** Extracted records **

/-- The bits ahead: those buffered, then those of the bytes not yet pulled. -/
theorem State.ahead_eq {s : State} (h : s.ReaderOk) :
    s.ahead = natBits s.br.nbits s.br.acc ++ bytesBits (s.src.bytes.drop s.br.pos) := by
  have hl := h.2.2
  rw [h.pos_eq, h.nbits_eq, h.acc_eq]
  set k := s.bp
  by_cases h0 : 8 * ((k + 7) / 8) - k = 0
  · rw [h0, natBits_zero, List.nil_append, ← bytesBits_drop]
    unfold State.ahead
    congr 1; omega
  · have hlen : (k + 7) / 8 - 1 < s.src.bytes.length := by
      simp [State.srcLen] at hl ⊢; omega
    have hk : k = 8 * ((k + 7) / 8 - 1) + (8 - (8 * ((k + 7) / 8) - k)) := by omega
    unfold State.ahead
    conv_lhs => rw [show s.bp = k from rfl, hk, ← List.drop_drop, bytesBits_drop,
      List.drop_eq_getElem_cons hlen, bytesBits_cons]
    rw [show (k + 7) / 8 - 1 + 1 = (k + 7) / 8 by omega, natBits_mod _ _ _ le_rfl,
      List.drop_append_of_le_length (by simp), List.getD_eq_getElem _ _ hlen]
    congr 1
    have := natBits_drop (8 - (8 * ((k + 7) / 8) - k)) (8 * ((k + 7) / 8) - k)
      (s.src.bytes[(k + 7) / 8 - 1]).toNat
    rw [← this, byteBits]
    congr 2; omega

/-! ### Pulling -/

theorem pull_ok (w : Nat) {s : State} {b : Byte} (h : s.src.read s.br.pos = some b) :
    pull w s = .ok () (s.setBr ⟨s.br.pos + 1, s.br.acc * 256 + b.toNat, s.br.nbits + 8⟩) := by
  simp [pull, h]

theorem pull_end (w : Nat) {s : State} (h : s.src.read s.br.pos = none) :
    pull w s = .error (.raise (.unexpectedEnd s.br.pos w)) s := by
  simp [pull, h]

/-- `k` pulls inside the source: the accumulator takes `k` bytes, most significant first. -/
theorem pulls_ok (w k : Nat) {s : State} (hw : s.src.wf = true) (h : s.br.pos + k ≤ s.srcLen) :
    pulls w k s = .ok () (s.setBr ⟨s.br.pos + k,
      s.br.acc * 2 ^ (8 * k) + bitsNat (bytesBits ((s.src.bytes.drop s.br.pos).take k)),
      s.br.nbits + 8 * k⟩) := by
  induction k generalizing s with
  | zero => simp [pulls]; rfl
  | succ k ih =>
    have hlt : s.br.pos < s.src.bytes.length := by simp [State.srcLen] at h ⊢; omega
    have hr : s.src.read s.br.pos = some s.src.bytes[s.br.pos] := by
      rw [Memory.read_eq _ hw]; simp
    simp only [pulls]
    rw [bind_ok (pull_ok w hr), ih (by simpa using hw) (by simp [State.srcLen] at h ⊢; omega)]
    simp only [State.setBr_src, State.setBr_br]
    congr 1
    rw [List.drop_eq_getElem_cons hlt, List.take_succ_cons, bytesBits_cons, bitsNat_append]
    simp only [bitsNat_byteBits, bytesBits_length, List.length_take, List.length_drop]
    have hk : min k (s.src.bytes.length - (s.br.pos + 1)) = k := by
      simp [State.srcLen] at h ⊢; omega
    rw [hk]
    unfold State.setBr
    congr 2
    · ring
    · rw [show 8 * (k + 1) = 8 * k + 8 by ring, pow_add]; ring
    · ring
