-- ==== Sys2Proof/Laws/Primitives.lean ====
section
/-! SUPPORT. The primitives on a field, codeword or byte string that comes next in the stream. -/

namespace Sys2Proof.Machine

open Sys2Proof

/-! ### What comes next -/

theorem prefix_length {a : List Bool} {s : State} (h : a <+: s.ahead) : a.length ≤ s.ahead.length :=
  h.length_le

/-- A string that comes next leaves the reader in order once it is read. -/
theorem State.ReaderOk.after {s : State} (h : s.ReaderOk) {a : List Bool} (ha : a <+: s.ahead) :
    (s.skip a.length).ReaderOk := h.skip ha.length_le

/-- Two strings that come next, one after the other. -/
theorem ahead_append {s : State} (a b : List Bool) :
    a ++ b <+: s.ahead ↔ a <+: s.ahead ∧ b <+: (s.skip a.length).ahead := by
  rw [append_prefix_iff, State.skip_ahead]

/-! ### Fields -/

theorem readUint_field {s : State} (h : s.ReaderOk) {n v : Nat} (hv : v < 2 ^ n)
    (ha : natBits n v <+: s.ahead) : readUint n s = .ok v (s.skip n) := by
  have hn := ha.length_le
  rw [natBits_length] at hn
  rw [readUint_run h hn]
  have := take_of_prefix ha
  rw [natBits_length] at this
  rw [this, bitsNat_natBits, Nat.mod_eq_of_lt hv]

theorem readUint_bit {s : State} (h : s.ReaderOk) {b : Bool} (ha : [b] <+: s.ahead) :
    readUint 1 s = .ok b.toNat (s.skip 1) := by
  apply readUint_field h
  · cases b <;> decide
  · cases b <;> exact ha

theorem sext_emod {n : Nat} {x : Int} (h : fitsInt n x = true) :
    sext n (x % ((2 ^ n : Nat) : Int)).toNat = x := by
  simp only [fitsInt, Bool.and_eq_true, decide_eq_true_eq] at h
  obtain ⟨⟨h1, h2⟩, h3⟩ := h
  have hp : (2 ^ n : Nat) = 2 * 2 ^ (n - 1) := by
    rw [← pow_succ']; congr 1; omega
  unfold sext
  rw [hp]
  generalize (2 ^ (n - 1) : Nat) = k at *
  have hk : (0 : Int) ≤ k := by positivity
  by_cases hx : 0 ≤ x
  · rw [Int.emod_eq_of_lt hx (by push_cast; omega)]
    rw [if_neg (by omega)]
    omega
  · have : x % ((2 * k : Nat) : Int) = x + 2 * k := by
      rw [← Int.add_emod_right, Int.emod_eq_of_lt (by push_cast; omega) (by push_cast; omega)]
      push_cast; ring
    rw [this, if_pos (by omega)]
    push_cast; omega

theorem intBits_lt (n : Nat) (x : Int) : (x % ((2 ^ n : Nat) : Int)).toNat < 2 ^ n := by
  have h0 : (0 : Int) < ((2 ^ n : Nat) : Int) := by positivity
  have h1 := Int.emod_lt_of_pos x h0
  have h2 := Int.emod_nonneg x h0.ne'
  omega

theorem fitsInt_pos {n : Nat} {x : Int} (h : fitsInt n x = true) : n ≠ 0 := by
  simp only [fitsInt, Bool.and_eq_true, decide_eq_true_eq] at h
  omega

theorem readSint_field {s : State} (h : s.ReaderOk) {n : Nat} {x : Int} (hx : fitsInt n x = true)
    (ha : intBits n x <+: s.ahead) : readSint n s = .ok x (s.skip n) := by
  rw [readSint, if_neg (fitsInt_pos hx), bind_ok (readUint_field h (intBits_lt n x) ha)]
  rw [pure_run, sext_emod hx]

/-- `n` signed fields in a row. -/
theorem readSints_fields {s : State} (h : s.ReaderOk) {w : Nat} {xs : List Int}
    (hx : xs.all (fitsInt w) = true) (ha : xs.flatMap (intBits w) <+: s.ahead) :
    readSints xs.length w s = .ok xs (s.skip (xs.flatMap (intBits w)).length) := by
  induction xs generalizing s with
  | nil => simp [readSints, State.skip_zero h]
  | cons x xs ih =>
    rw [List.flatMap_cons, ahead_append] at ha
    simp only [List.all_cons, Bool.and_eq_true] at hx
    have hs := readSint_field h hx.1 ha.1
    rw [← intBits_length w x] at hs
    have := ih (h.after ha.1) hx.2 ha.2
    rw [List.length_cons, readSints]
    rw [intBits_length] at hs this
    rw [bind_ok hs, bind_ok this]
    simp

/-! ### Unary runs and Rice codewords -/

theorem unaryRun_ok (b : Bool) (q : Nat) : ∀ {s : State} (_ : s.ReaderOk) {fuel : Nat} (_ : q < fuel)
    (_ : List.replicate q b ++ [!b] <+: s.ahead),
    unaryRun b.toNat fuel s = .ok q (s.skip (q + 1)) := by
  induction q with
  | zero =>
    intro s h fuel hf ha
    obtain ⟨f, rfl⟩ := Nat.exists_eq_succ_of_ne_zero (by omega : fuel ≠ 0)
    rw [unaryRun, bind_ok (readUint_bit h ha)]
    cases b <;> simp
  | succ q ih =>
    intro s h fuel hf ha
    obtain ⟨f, rfl⟩ := Nat.exists_eq_succ_of_ne_zero (by omega : fuel ≠ 0)
    rw [List.replicate_succ, List.cons_append, ← List.singleton_append, ahead_append] at ha
    have hr : unaryRun b.toNat f (s.skip 1) = .ok q ((s.skip 1).skip (q + 1)) :=
      ih (h.after ha.1) (by omega) ha.2
    rw [unaryRun, bind_ok (readUint_bit h ha.1), if_pos rfl, bind_ok hr, pure_run, State.skip_skip,
      Nat.add_comm 1]

theorem zigzag_unzigzag (x : Int) : zigzag (unzigzag x) = x := by
  unfold zigzag unzigzag
  split_ifs <;> omega

theorem unzigzag_zigzag (v : Nat) : unzigzag (zigzag v) = v := by
  unfold zigzag unzigzag
  split_ifs <;> omega

theorem bitsLeft_eq {s : State} (h : s.ReaderOk) : s.bitsLeft = s.ahead.length := by
  have h1 := h.pos_eq
  have h2 := h.nbits_eq
  have h3 := h.2.2
  rw [State.ahead_length, State.bitsLeft]
  omega

/-- READ_RICE(k) on the codeword of `x` (R136, R111). -/
theorem readRice_code {s : State} (h : s.ReaderOk) {k : Nat} {x : Int} (ha : riceBits k x <+: s.ahead) :
    readRice k s = .ok x (s.skip (riceBits k x).length) := by
  rw [riceBits, ahead_append] at ha
  obtain ⟨h1, h2⟩ := ha
  have hq : unaryRun 0 (s.bitsLeft + 1) s = _ := unaryRun_ok false (unzigzag x / 2 ^ k) h (fuel := s.bitsLeft + 1)
    (by rw [bitsLeft_eq h]; have := h1.length_le; simp at this; omega) h1
  have hs := h.after h1
  simp only [List.length_append, List.length_replicate, List.length_singleton] at h2 hs
  rw [readRice]
  simp only [reads_bind_run]
  rw [bind_ok hq, bind_ok (readUint_field hs (Nat.mod_lt _ (by positivity)) h2)]
  simp only [pure_run, State.skip_skip, riceBits, List.length_append, List.length_replicate,
    List.length_singleton, natBits_length]
  rw [Nat.mul_comm, Nat.div_add_mod, zigzag_unzigzag]

theorem readRices_codes {s : State} (h : s.ReaderOk) {k : Nat} {xs : List Int}
    (ha : xs.flatMap (riceBits k) <+: s.ahead) :
    readRices xs.length k s = .ok xs (s.skip (xs.flatMap (riceBits k)).length) := by
  induction xs generalizing s with
  | nil => simp [readRices, State.skip_zero h]
  | cons x xs ih =>
    rw [List.flatMap_cons, ahead_append] at ha
    rw [List.length_cons, readRices, bind_ok (readRice_code h ha.1), bind_ok (ih (h.after ha.1) ha.2)]
    simp

/-! ### Bytes -/

theorem dropBits_eq {s : State} (h : s.ReaderOk) : s.dropBits = s.setBr (readerAt s.src s.bpAligned) := by
  unfold State.dropBits
  rw [State.bpAligned, readerAt_aligned, h.pos_eq]

/-- ALIGN() over the bit cursor (R135). -/
theorem dropBits_skip {s : State} (h : s.ReaderOk) : s.dropBits = s.skip (s.bpAligned - s.bp) := by
  rw [dropBits_eq h, State.skip]
  congr 2
  unfold State.bpAligned; omega

theorem dropBits_aligned {s : State} (h : s.ReaderOk) (ha : s.bp % 8 = 0) : s.dropBits = s := by
  rw [dropBits_skip h, show s.bpAligned - s.bp = 0 by unfold State.bpAligned; omega, State.skip_zero h]

theorem bpAligned_le {s : State} (h : s.ReaderOk) : s.bpAligned - s.bp ≤ s.ahead.length := by
  have := h.2.2
  rw [State.ahead_length]; unfold State.bpAligned; omega

theorem readMany_prefix {s : State} {bs : List Byte} (hb : bytesBits bs <+: s.ahead)
    {p : Nat} (hp : s.bp = 8 * p) : s.src.readMany p bs.length = bs := by
  unfold Memory.readMany
  have he : s.ahead = bytesBits (s.src.bytes.drop p) := by
    rw [State.ahead, hp, bytesBits_drop]
  rw [he] at hb
  have hl : bs.length ≤ (s.src.bytes.drop p).length := by
    have := hb.length_le; simp only [bytesBits_length] at this; omega
  apply bytesBits_inj
  have h2 := take_of_prefix hb
  conv_rhs => rw [← h2]
  conv_rhs => rw [← List.take_append_drop bs.length (s.src.bytes.drop p), bytesBits_append]
  rw [List.take_left' (by simp; simpa using hl)]

/-- READ_BYTES on an aligned reader (R133). -/
theorem readBytes_aligned {s : State} (h : s.ReaderOk) (ha : s.bp % 8 = 0) {bs : List Byte}
    (hb : bytesBits bs <+: s.ahead) : readBytes bs.length s = .ok bs (s.skip (8 * bs.length)) := by
  have hp : s.bp = 8 * s.br.pos := by have := h.pos_eq; omega
  have hl := hb.length_le
  have hle := h.2.2
  rw [State.ahead_length, bytesBits_length] at hl
  simp only [readBytes, align, writes_bind_run, reads_bind_run, dropBits_aligned h ha]
  rw [if_pos (by omega)]
  simp only [writes_bind_run, reads_run, State.setBr_src, readMany_prefix hb hp]
  congr 1
  rw [State.skip, hp, show 8 * s.br.pos + 8 * bs.length = 8 * (s.br.pos + bs.length) by ring,
    readerAt_aligned]

/-- READ_BYTES past the end of the source (R133). -/
theorem readBytes_end {s : State} {n : Nat} (hn : s.srcLen < s.br.pos + n) :
    readBytes n s = .error (.raise (.unexpectedEnd s.br.pos n)) s.dropBits := by
  simp only [readBytes, align, writes_bind_run, reads_bind_run]
  rw [if_neg (by simp [State.dropBits, State.srcLen] at hn ⊢; omega)]
  rfl

theorem leBytes_le4 (n : Nat) (h : n < 2 ^ 32) : leBytes (le4 n) = n := by
  simp only [leBytes, le4, BitVec.toNat_ofNat]
  omega

theorem beBytes_be4 (n : Nat) (h : n < 2 ^ 32) : beBytes (be4 n) = n := by
  rw [beBytes, be4, List.reverse_reverse, leBytes_le4 n h]

@[simp] theorem le4_length (n : Nat) : (le4 n).length = 4 := rfl

@[simp] theorem be4_length (n : Nat) : (be4 n).length = 4 := rfl

/-- READ_BYTES inside the source, from any reader (R133). -/
theorem readBytes_ok {s : State} {n : Nat} (hn : s.br.pos + n ≤ s.srcLen) :
    readBytes n s = .ok (s.src.readMany s.br.pos n) (s.setBr ⟨s.br.pos + n, 0, 0⟩) := by
  simp only [readBytes, align, writes_bind_run, reads_bind_run]
  have e1 : s.dropBits.srcLen = s.srcLen := rfl
  have hp : s.dropBits.br.pos = s.br.pos := rfl
  rw [hp, e1, if_pos hn]
  simp [State.dropBits]

/-- A run of equal bits that meets the end of the source (R136, R237). -/
theorem unaryRun_end (b : Bool) : ∀ (q : Nat) {s : State} {fuel : Nat}, s.ReaderOk →
    s.ahead = List.replicate q b →
    ∃ p t, unaryRun b.toNat fuel s = .error (.raise (.unexpectedEnd p 1)) t := by
  intro q
  induction q with
  | zero =>
    intro s fuel h ha
    cases fuel with
    | zero => exact ⟨_, _, rfl⟩
    | succ fuel =>
      obtain ⟨p, t, e⟩ := readUint_end h (n := 1) (by rw [ha]; simp)
      exact ⟨p, t, by rw [unaryRun, bind_error e]⟩
  | succ q ih =>
    intro s fuel h ha
    cases fuel with
    | zero => exact ⟨_, _, rfl⟩
    | succ fuel =>
      have hb : [b] <+: s.ahead := by rw [ha, List.replicate_succ]; exact ⟨_, rfl⟩
      have r := readUint_bit h hb
      obtain ⟨p, t, e⟩ := ih (s := s.skip 1) (fuel := fuel) (by simpa using h.after hb)
        (by rw [State.skip_ahead, ha]; simp)
      exact ⟨p, t, by rw [unaryRun, bind_ok r, if_pos rfl, bind_error e]⟩

/-- On a byte boundary, moving on by whole bytes (R23). -/
theorem skip_aligned {s : State} (h0 : s.br.nbits = 0) (n : Nat) :
    s.skip (8 * n) = s.setBr ⟨s.br.pos + n, 0, 0⟩ := by
  have : s.bp = 8 * s.br.pos := by simp [State.bp, h0]
  unfold State.skip
  rw [this, ← Nat.mul_add, readerAt_aligned]

end Sys2Proof.Machine
end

** What is being asked **
Retype the records above, but only those lines that fall between the line containing "s.ahead = natBits" and the line containing "List.drop_eq_getElem_cons hlen, bytesBits_cons]", with both of those lines included, exactly as written.

** Response to this task **
    s.ahead = natBits s.br.nbits s.br.acc ++ bytesBits (s.src.bytes.drop s.br.pos) := by
  have hl := h.2.2
  rw [h.pos_eq, h.nbits_eq, h.acc_eq]
  set k := s.bp
  by_cases h0 : 8 * ((k + 7) / 8) - k = 0
  · rw [h0, natBits_zero, List.nil_append, ← bytesBits_drop]
    unfold State.ahead
    congr 1; omega
  · have hlen : (k + 7) / 8 - 1 < s.src.bytes.length := by
      simp [State.srcLen] at hl ⊢; omega
    have hk : k = 8 * ((k + 7) / 8 - 1) + (8 - (8 * ((k + 7) / 8) - k)) := by omega
    unfold State.ahead
    conv_lhs => rw [show s.bp = k from rfl, hk, ← List.drop_drop, bytesBits_drop,
      List.drop_eq_getElem_cons hlen, bytesBits_cons]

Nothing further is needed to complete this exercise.